• Problem statement
Collect each line of the records containing the string "taken".

• The records
━━━━━━━━━━━━━━━━━━━━━━━━━━━━━━
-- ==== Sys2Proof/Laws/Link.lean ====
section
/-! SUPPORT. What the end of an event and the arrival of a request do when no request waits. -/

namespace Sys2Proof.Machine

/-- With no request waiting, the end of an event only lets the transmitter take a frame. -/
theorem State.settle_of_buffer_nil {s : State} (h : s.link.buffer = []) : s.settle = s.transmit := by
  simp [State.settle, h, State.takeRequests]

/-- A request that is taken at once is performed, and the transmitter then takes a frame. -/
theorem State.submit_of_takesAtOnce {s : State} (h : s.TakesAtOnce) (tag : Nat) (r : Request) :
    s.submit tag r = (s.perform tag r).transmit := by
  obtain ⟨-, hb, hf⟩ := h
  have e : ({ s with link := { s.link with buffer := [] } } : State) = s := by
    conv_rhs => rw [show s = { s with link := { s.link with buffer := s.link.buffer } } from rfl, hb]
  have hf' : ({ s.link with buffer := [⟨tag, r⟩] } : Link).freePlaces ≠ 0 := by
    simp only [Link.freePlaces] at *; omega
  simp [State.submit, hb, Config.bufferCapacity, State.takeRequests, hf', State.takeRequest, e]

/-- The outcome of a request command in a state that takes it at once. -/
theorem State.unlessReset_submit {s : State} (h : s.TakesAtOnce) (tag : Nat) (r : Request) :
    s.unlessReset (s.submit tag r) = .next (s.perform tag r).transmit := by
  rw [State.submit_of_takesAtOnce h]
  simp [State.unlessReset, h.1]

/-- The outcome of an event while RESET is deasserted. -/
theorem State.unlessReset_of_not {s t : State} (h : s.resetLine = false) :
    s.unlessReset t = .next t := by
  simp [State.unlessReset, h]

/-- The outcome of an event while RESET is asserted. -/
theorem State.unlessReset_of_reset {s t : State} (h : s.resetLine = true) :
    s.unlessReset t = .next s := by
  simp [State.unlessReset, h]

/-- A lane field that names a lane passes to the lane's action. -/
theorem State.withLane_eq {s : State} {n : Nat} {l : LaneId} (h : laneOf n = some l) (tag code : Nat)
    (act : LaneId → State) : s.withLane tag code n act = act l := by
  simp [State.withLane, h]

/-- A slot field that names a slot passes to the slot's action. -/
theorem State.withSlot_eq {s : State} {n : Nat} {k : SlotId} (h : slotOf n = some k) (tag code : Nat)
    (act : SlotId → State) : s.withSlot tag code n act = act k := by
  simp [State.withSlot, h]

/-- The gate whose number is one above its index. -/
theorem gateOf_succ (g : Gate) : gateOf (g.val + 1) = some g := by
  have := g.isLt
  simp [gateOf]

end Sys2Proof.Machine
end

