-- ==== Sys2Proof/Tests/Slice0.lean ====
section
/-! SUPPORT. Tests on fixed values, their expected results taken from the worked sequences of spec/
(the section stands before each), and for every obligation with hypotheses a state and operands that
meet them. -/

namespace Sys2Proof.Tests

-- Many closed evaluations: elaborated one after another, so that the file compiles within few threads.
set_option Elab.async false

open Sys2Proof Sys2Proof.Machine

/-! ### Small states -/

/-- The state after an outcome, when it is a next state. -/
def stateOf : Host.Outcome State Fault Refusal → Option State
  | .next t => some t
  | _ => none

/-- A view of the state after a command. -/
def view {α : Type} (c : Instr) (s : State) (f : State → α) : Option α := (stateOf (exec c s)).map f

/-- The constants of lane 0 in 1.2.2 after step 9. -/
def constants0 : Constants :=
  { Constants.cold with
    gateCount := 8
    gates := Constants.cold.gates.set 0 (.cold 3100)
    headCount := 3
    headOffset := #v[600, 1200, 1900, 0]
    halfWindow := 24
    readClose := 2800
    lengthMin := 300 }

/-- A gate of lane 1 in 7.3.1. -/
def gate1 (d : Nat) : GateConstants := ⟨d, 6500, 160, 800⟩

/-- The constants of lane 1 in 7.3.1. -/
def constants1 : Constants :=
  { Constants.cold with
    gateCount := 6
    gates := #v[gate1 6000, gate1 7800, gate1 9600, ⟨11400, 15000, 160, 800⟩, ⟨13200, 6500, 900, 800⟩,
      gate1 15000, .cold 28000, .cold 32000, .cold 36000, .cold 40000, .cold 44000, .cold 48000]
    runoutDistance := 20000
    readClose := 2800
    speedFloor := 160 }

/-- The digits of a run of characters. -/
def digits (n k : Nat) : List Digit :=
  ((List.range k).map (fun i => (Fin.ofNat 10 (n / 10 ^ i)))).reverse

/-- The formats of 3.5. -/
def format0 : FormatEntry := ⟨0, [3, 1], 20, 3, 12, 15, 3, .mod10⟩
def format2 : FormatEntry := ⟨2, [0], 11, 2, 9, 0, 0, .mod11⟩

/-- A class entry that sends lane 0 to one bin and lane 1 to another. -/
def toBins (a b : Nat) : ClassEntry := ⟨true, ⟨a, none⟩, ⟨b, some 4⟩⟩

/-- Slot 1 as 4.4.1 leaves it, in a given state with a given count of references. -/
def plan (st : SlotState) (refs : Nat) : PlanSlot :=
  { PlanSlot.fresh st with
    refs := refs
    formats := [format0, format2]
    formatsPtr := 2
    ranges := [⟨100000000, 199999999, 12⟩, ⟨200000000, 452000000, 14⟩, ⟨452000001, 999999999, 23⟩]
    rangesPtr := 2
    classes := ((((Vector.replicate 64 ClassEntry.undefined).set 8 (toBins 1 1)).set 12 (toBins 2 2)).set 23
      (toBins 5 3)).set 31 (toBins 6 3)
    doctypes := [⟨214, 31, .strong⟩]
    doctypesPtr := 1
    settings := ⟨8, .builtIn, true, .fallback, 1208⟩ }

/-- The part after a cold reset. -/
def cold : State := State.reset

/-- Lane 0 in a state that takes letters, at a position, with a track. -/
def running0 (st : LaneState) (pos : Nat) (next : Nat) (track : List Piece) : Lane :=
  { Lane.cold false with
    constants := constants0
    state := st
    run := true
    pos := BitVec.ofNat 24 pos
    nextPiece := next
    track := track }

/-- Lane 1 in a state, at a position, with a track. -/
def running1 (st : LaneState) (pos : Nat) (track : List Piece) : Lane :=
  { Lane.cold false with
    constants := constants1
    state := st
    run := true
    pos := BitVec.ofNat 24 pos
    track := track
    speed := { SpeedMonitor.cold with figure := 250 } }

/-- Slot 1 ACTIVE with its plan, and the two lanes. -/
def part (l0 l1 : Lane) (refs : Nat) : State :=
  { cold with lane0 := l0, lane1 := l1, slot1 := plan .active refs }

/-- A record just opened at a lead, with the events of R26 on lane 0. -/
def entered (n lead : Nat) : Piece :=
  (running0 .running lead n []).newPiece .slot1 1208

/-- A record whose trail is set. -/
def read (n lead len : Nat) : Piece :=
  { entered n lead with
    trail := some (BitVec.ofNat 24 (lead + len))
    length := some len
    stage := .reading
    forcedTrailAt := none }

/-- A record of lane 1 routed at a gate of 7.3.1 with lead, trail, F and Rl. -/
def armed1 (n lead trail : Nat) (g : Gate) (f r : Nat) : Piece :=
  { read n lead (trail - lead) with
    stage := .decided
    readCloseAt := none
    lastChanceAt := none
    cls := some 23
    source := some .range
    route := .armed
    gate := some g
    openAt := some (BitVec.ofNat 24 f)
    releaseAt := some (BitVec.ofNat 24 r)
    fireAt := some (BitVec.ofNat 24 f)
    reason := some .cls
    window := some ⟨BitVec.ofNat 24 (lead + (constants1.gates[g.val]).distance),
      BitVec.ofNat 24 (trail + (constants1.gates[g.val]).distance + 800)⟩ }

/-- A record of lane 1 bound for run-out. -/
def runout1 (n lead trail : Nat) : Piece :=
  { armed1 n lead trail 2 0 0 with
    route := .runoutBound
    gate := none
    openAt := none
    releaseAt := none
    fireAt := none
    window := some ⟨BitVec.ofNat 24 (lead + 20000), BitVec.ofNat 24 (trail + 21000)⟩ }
━━━━━━━━━━━━━━━━━━━━━━━━━━━━━━
• Your solution
/-- A request that is taken at once is performed, and the transmitter then takes a frame. -/
/-! SUPPORT. Tests on fixed values, their expected results taken from the worked sequences of spec/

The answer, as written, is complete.